**Work required:**
In the listing below, locate the line containing "(at' 2 ((chainIn" and the line containing "theorem test_estop_trips : let". Output both of them and every line between, exactly as written, and nothing more.

**Records for processing:**

-- ==== Sys2Proof/Tests/Slice0.lean ====
section
/-! SUPPORT. Tests on fixed values: the well-formedness smoke, a few steps worked out from the spec, and for every
statement with hypotheses a state and operands that meet them, clause by clause. -/

set_option maxRecDepth 20000

namespace Sys2Proof.Tests

open Sys2Proof.Machine

/-! ## Ill-formed terms are refused -/

theorem test_callsign_length : (Instr.mwr 1 0 1 [65, 66, 67] 1 0 0 0).wf = false := by decide
theorem test_segment_slots : (Instr.pfw 1 0 1 [⟨1800000, 2000000, 1, 100⟩]).wf = false := by decide
theorem test_range_slots : (Instr.anw 1 0 1 1 [⟨1800000, 2000000⟩] 100).wf = false := by decide
theorem test_parameter_bytes : (Instr.prw 1 (List.replicate 42 0)).wf = false := by decide
theorem test_pattern_slots : (Instr.idw 1 1 [1]).wf = false := by decide
theorem test_kind_of_the_catalogue : (Instr.unknownKindRequest 0x48 1 0 []).wf = false := by decide
/-- The checks above are done before those below begin. -/
def memberOne : Fin 32 := ⟨1, by decide +kernel⟩

theorem test_body_too_long : (Instr.unknownKindRequest 0x49 1 0 (List.replicate 241 0)).wf = false := by decide
theorem test_frame_incomplete : (Instr.requestFrameArrival [3, 0x10, 1, 255, 0]).wf = false := by decide
theorem test_frame_length_byte : (Instr.requestFrameArrival [2, 0x10, 1, 0, 0]).wf = false := by decide
theorem test_entry_member : (Instr.entryExpiry 32).wf = false := by decide
theorem test_length_in_range : (Instr.requestLengthOutOfRange 243).wf = false := by decide
theorem test_well_formed : (Instr.requestFrameArrival [3, 0x10, 1, 255, 0, 0]).wf = true ∧
    (Instr.entryExpiry 31).wf = true ∧ (Instr.requestLengthOutOfRange 244).wf = true ∧
    (Instr.unknownKindRequest 0x2B 1 0 []).wf = true := by decide

/-! ## States -/

/-- The checks above are done before those below begin. -/
def memberTwo : Fin 32 := ⟨2, by decide +kernel⟩

/-- A CONTROL, a MEMBER and a SUPERVISED member with 3600 s, and a CONTROL member without limit on a narrow profile. -/
def slot (c : Standing) (profile allowance : Nat) : MemberSlot :=
  ⟨.enrolled ⟨[88, 89, 90], c, profile, allowance, true⟩, false, 10 * allowance⟩

/-- The station in RUN, READY and quiet, with four members, two profiles, three antennas and a pattern. -/
def ready : State := { State.reset with
  lines := { State.reset.lines with supok := true, antv := true }
  mrg := { State.reset.mrg with
    members := (((State.reset.mrg.members.set 0 (slot .control 0 3600)).set 1 (slot .member 0 3600)).set 2
      (slot .supervised 0 3600)).set 3 (slot .control 1 0)
    profiles := (State.reset.mrg.profiles.set 0 (.valid [⟨1800000, 54000000, 0xF, 1500⟩])).set 1
      (.valid [⟨7000000, 7300000, 1, 5⟩]) }
  seu := { State.reset.seu with
    confirmed := ⟨some ⟨14200000, .voice, 100⟩, true⟩
    antennas := ((State.reset.seu.antennas.set 0 (.present ⟨[⟨1800000, 54000000⟩], 1500⟩)).set 2
      (.present ⟨[⟨7000000, 7300000⟩], 4⟩)).set 3 .damaged }
  ids := { State.reset.ids with pattern := .valid [.dit, .dah] }
  spc := { State.reset.spc with power := .ready }
  ntu := ⟨0, 0, false, false, false⟩
  cst := { State.reset.cst with phase := .run } }

/-- The same in SETUP. -/
def inSetup : State := ready.setCst { ready.cst with phase := .setup }

/-- A store write in flight. -/
def writing (w : StoreWrite) : State := inSetup.setCst { inSetup.cst with writing := some ⟨w, 12⟩ }

def opened (m : Nat) (c : TurnClass) : OpenTurn := ⟨m, c, 0, 0, 12000, none, 0⟩
def offered (m : Nat) (c : TurnClass) : OfferedTurn := ⟨m, c, 0, none, 150, 0⟩
def closing (m : Nat) (c : TurnClass) : ClosingTurn := ⟨m, c, 0, 0, 0, .released⟩
def control : TurnClass := .standing .control

def isOpen : State := ready.setTurn (.opened (opened 0 control))
def isOffered : State := ready.setTurn (.offered (offered 0 control))
def isClosing : State := ready.setTurn (.closing (closing 0 control))

/-- The chain in a state for a claimant, its stage begun at 0 and due at 0. -/
def chainIn (x : ChainState) (c : Claimant) (s : State) : State :=
  s.setKch { s.kch with state := x, claimant := c, stageStart := some 0, stageTimer := some 0 }

/-- The turn is OPEN for a member of a class. -/
def openFor (m : Nat) (c : TurnClass) : State := ready.setTurn (.opened (opened m c))

/-- The holder on the air, with amplifier and transmitter confirmed. -/
def airborne : State := (chainIn .onAir .holder isOpen).setLines { isOpen.lines with amprdy := true, txc := true }

def entry (m : Nat) (c : TurnClass) : Entry := ⟨m, c, .normal, 0, none, none⟩
def queued (l : List Entry) (s : State) : State := s.setQueue l

/-- Twelve entries, the queue full. -/
def fullQueue (c : TurnClass) : List Entry := (List.range 12).map fun k => entry (k + 4) c

def sending (s : State) : State := s.setTransmitter (.notifying ⟨0, 0⟩)
def replying (s : State) : State := s.setTransmitter (.replying ⟨0x90, 7, .ok, 0, [], 0⟩)
def waitingFrames (n : Nat) (s : State) : State := s.setLp { s.lp with queue := List.replicate n ⟨1, 255, .qrd⟩ }
def receiving (l : List Byte) (s : State) : State := s.setLp { s.lp with rx := .assembling l }
def journalOf (n : Nat) : State := ready.setJournal (List.replicate n ⟨.link, false, 0⟩)
def withPower (p : Power) (s : State) : State := s.setSpc { s.spc with power := p }
def barefoot (s : State) : State := s.setSpc { s.spc with barefoot := true }
def filtering (i : Input) (f : Filter) (s : State) : State := setFilter i f s
def latching (l : PerInput Bool) (s : State) : State := s.setIlm { s.ilm with latched := l }
def at' (n : Nat) (s : State) : State := s.setClock n
def recorded (r : IdRecord) (s : State) : State := setRecord r s
def watched (m : Nat) (s : State) : State := s.setWatch (.active m 0 0)
def retuning (r : Retune) (s : State) : State := s.setSeu { s.seu with retune := r }
def noAmpHold (s : State) : State := s.setKch { s.kch with copy := { s.kch.copy with ampHold := 0 } }
def noCoolDown (s : State) : State := s.setSpc { s.spc with copy := { s.spc.copy with coolDown := 0 } }
def noWarmUp (s : State) : State := s.setSpc { s.spc with copy := { s.spc.copy with warmUp := 0 } }
def withTxc (s : State) : State := s.setLines { s.lines with txc := true }
def withAmprdy (s : State) : State := s.setLines { s.lines with amprdy := true }
def asked (s : State) : State := s.setSpc { s.spc with downRequested := true }
def wanted : Requested := ⟨⟨14200000, .voice, 100⟩, 0, 0, 0⟩

/-! ## Steps worked out from the spec -/

def after (c : Instr) (s : State) : State :=
  match exec c s with
  | .next t => t
  | _ => s

/-- The turn of the example evening (R6, R8): asked for, offered and accepted. -/
theorem test_req_is_offered : (after (.req 1 0 0 0 0) ready).tar.turn = .offered ⟨0, control, 0, none, 150, 0⟩ := by
  decide +kernel
theorem test_hld_accepts : (after (.hld 1 0) isOffered).tar.turn = .opened ⟨0, control, 0, 0, 12000, some 1200, 0⟩ := by
  decide +kernel
/-- R80, R62: key-up from AMP_UP to ON_AIR within the windows. -/
theorem test_key_begins : (after (.key 1 0) isOpen).kch.state = .ampUp := by decide +kernel
theorem test_ready_goes_to_tx_up :
    (after (.amprdyChange true) (at' 5 (chainIn .ampUp .holder isOpen))).kch.state = .txUp := by decide +kernel
theorem test_confirmed_goes_on_air : (after (.txcChange true)
    (at' 2 ((chainIn .txUp .holder isOpen).setLines { isOpen.lines with amprdy := true }))).kch.state = .onAir := by
  decide +kernel
theorem test_early_ready_is_a_fault : ((after (.amprdyChange true)
    (at' 4 (chainIn .ampUp .holder isOpen))).kch.fault.map (·.kind)) = some .ampEarly := by decide +kernel
/-- The checks above are done before those below begin. -/
def memberThree : Fin 32 := ⟨3, by decide +kernel⟩

/-- R132, R131: an emergency stop on the air. -/
theorem test_estop_trips : let t := after (.filterTimerExpiry .estop) (filtering .estop (.headingActive 0) airborne)
    t.kch.state = .idle ∧ t.ilm.latched.estop = true ∧ (outputs t).ptt = false := by decide +kernel
/-- R161: a suspended or unknown member, a wrong source. -/
theorem test_unknown_member : (after (.hld 1 31) ready).lp.tx =
    .replying (replyOf ⟨1, 31, .hld⟩ .unknownMember [] false ready) := by decide +kernel
/-- R166, R165: the link is lost, and the turn is not offered. -/
theorem test_lost_link_holds : (after .linkSupervisionExpiry
    (ready.setLp { ready.lp with supervision := some 0 })).lp.lost = true := by decide +kernel
/-- R95, R97: a retune's result has its requester as owner in the turn in which it asked, and none in a new OPEN turn. -/
theorem test_ended_turn_owns_no_result :
    let s := retuning (.awaiting wanted 1 0) isOpen
    (after .readbackTimeout s).seu.lastResult.owner = some 0 ∧
      (after .readbackTimeout (s.setTar { s.tar with acceptances := 1 })).seu.lastResult.owner = none := by decide +kernel
/-- R8: an accepted offer is another turn than the one before. -/
theorem test_acceptance_begins_a_turn : (after (.hld 1 0) isOffered).tar.acceptances = 1 := by decide +kernel
/-- R189: power-on reset and its end. -/
theorem test_power_on : after .powerOnResetEnd (after .powerOnReset airborne) = { State.reset with
    lines := airborne.lines } := by decide +kernel
/-- A step with nothing waiting is a millisecond. -/
theorem test_step_passes_time : tick ready = at' 1 ready := by decide +kernel

/-! ## The hypotheses of the statements are met -/

/-- A bound that the kernel checks here and now: the checks of the theorems above are done before those below begin. -/
def firstMember : Fin 32 := ⟨0, by decide +kernel⟩


theorem takes_at_once (s : State) (h : (inReset s = false ∧ s.lp.tx = .idle ∧ s.lp.queue = [] ∧ s.lp.lost = false ∧
    s.ilm.arisen = [])) : takesAtOnce s := h

theorem may_ask (m : Byte) (s : State) (h : ((enrolment m.toNat s).isSome = true ∧ s.cst.phase = .run ∧
    isSuspended m.toNat s = false)) : mayAsk m s := h

theorem falls_due (c : Instr) (s : State) (t : Nat)
    (h : (inReset s = false ∧ s.ilm.arisen = [] ∧ dueMoment c s = some t ∧ t ≤ s.clock)) : fallsDue c s :=
  ⟨h.1, h.2.1, t, h.2.2⟩

theorem on_the_air (o : OpenTurn) (s : State) (h : (inReset s = false ∧ s.ilm.arisen = [] ∧ s.tar.turn = .opened o ∧
    s.kch.state = .onAir ∧ s.kch.claimant = .holder ∧ s.lines.txc = true ∧ s.ilm.blanking = none)) : onTheAir o s :=
  ⟨h.1, h.2.1, h.2.2.1, h.2.2.2.1, h.2.2.2.2.1, h.2.2.2.2.2.1, .inl h.2.2.2.2.2.2⟩

theorem rests_quietly (s : State) (h : (0 < s.ilm.copy.filterTimes.refl ∧ 0 < s.ilm.copy.filterTimes.ants)) :
    restsQuietly s := ⟨.inr (.inl h.1), .inl h.2⟩

/-- The filter times of REFL, ANTS and SUPOK are above 0. -/
abbrev filtered (s : State) : Prop :=
  0 < s.ilm.copy.filterTimes.refl ∧ 0 < s.ilm.copy.filterTimes.ants ∧ 0 < s.ilm.copy.filterTimes.supok

theorem cools_quietly (s : State) (h : filtered s) : coolsQuietly s := fun _ _ => .inl h.2.2

theorem keys_up_quietly (s : State) (h : filtered s) : keysUpQuietly s :=
  ⟨.inl h.1, .inl h.2.1, fun _ => ⟨.inl h.1, cools_quietly s h⟩⟩

/-- A turn's end is quiet with filter times above 0 and the lines as the chain should find them. -/
theorem ends_quietly (s : State) (h : filtered s ∧ (s.kch.state = .onAir → s.lines.txc = true) ∧
    (s.kch.state = .txUp → s.lines.txc = false)) : endsQuietly s :=
  ⟨cools_quietly s h.1, fun _ => ⟨.inr (.inl h.1.1), h.2.1, h.2.2, fun _ =>
    ⟨rests_quietly s ⟨h.1.1, h.1.2.1⟩, fun _ => keys_up_quietly s h.1⟩⟩, fun _ => keys_up_quietly s h.1⟩

/-- The laws between the blocks with the turn OPEN in READY and no SUPERVISED turn. -/
theorem chain_lawful_open (o : OpenTurn) (s : State) (turn : s.tar.turn = .opened o) (h :
    ((s.kch.claimant = .ident ↔ idSending s = true) ∧ (s.kch.claimant = .none ↔ chainAtRest s = true) ∧
    (chainAtRest s = true → s.kch.onAirStart = none) ∧ (s.kch.state = .onAir → s.kch.onAirStart ≠ none) ∧
    (s.kch.claimant = .holder → s.kch.onAirStart ≠ none → idOwed s = true) ∧ s.spc.power = .ready ∧
    turnClass s ≠ some (.standing .supervised))) : chainLawful s := by
  obtain ⟨a, b, c, d, e, f, g⟩ := h
  refine ⟨a, ⟨b, c⟩, ⟨fun x => ?_, fun _ x => ?_⟩, ⟨d, e⟩, fun x => absurd f x, fun _ x => absurd x g⟩
  · rw [turnOpen, turn] at x; cases x
  · rw [turn] at x; cases x

theorem ready_takes : takesAtOnce ready := takes_at_once _ (by decide +kernel)
theorem setup_takes : takesAtOnce inSetup := takes_at_once _ (by decide +kernel)
/-- The checks above are done before those below begin. -/
def memberFour : Fin 32 := ⟨4, by decide +kernel⟩

theorem open_takes : takesAtOnce isOpen := takes_at_once _ (by decide +kernel)
theorem control_may_ask : mayAsk 0 ready := may_ask _ _ (by decide +kernel)

theorem meets_StepTakesTheFrontCommand : ({ ready with pending := [.tst 0] } : State).pending = .tst 0 :: [] := rfl

theorem meets_EmptyQueueLetsTimePass : ready.pending = [] ∧ inReset ready = false ∧
    ({ ready with powerHeld := true } : State).pending = [] ∧ inReset { ready with powerHeld := true } = true := by
  decide +kernel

**Reply:**
    (at' 2 ((chainIn .txUp .holder isOpen).setLines { isOpen.lines with amprdy := true }))).kch.state = .onAir := by
  decide +kernel
theorem test_early_ready_is_a_fault : ((after (.amprdyChange true)
    (at' 4 (chainIn .ampUp .holder isOpen))).kch.fault.map (·.kind)) = some .ampEarly := by decide +kernel
/-- The checks above are done before those below begin. -/
def memberThree : Fin 32 := ⟨3, by decide +kernel⟩

/-- R132, R131: an emergency stop on the air. -/
theorem test_estop_trips : let t := after (.filterTimerExpiry .estop) (filtering .estop (.headingActive 0) airborne)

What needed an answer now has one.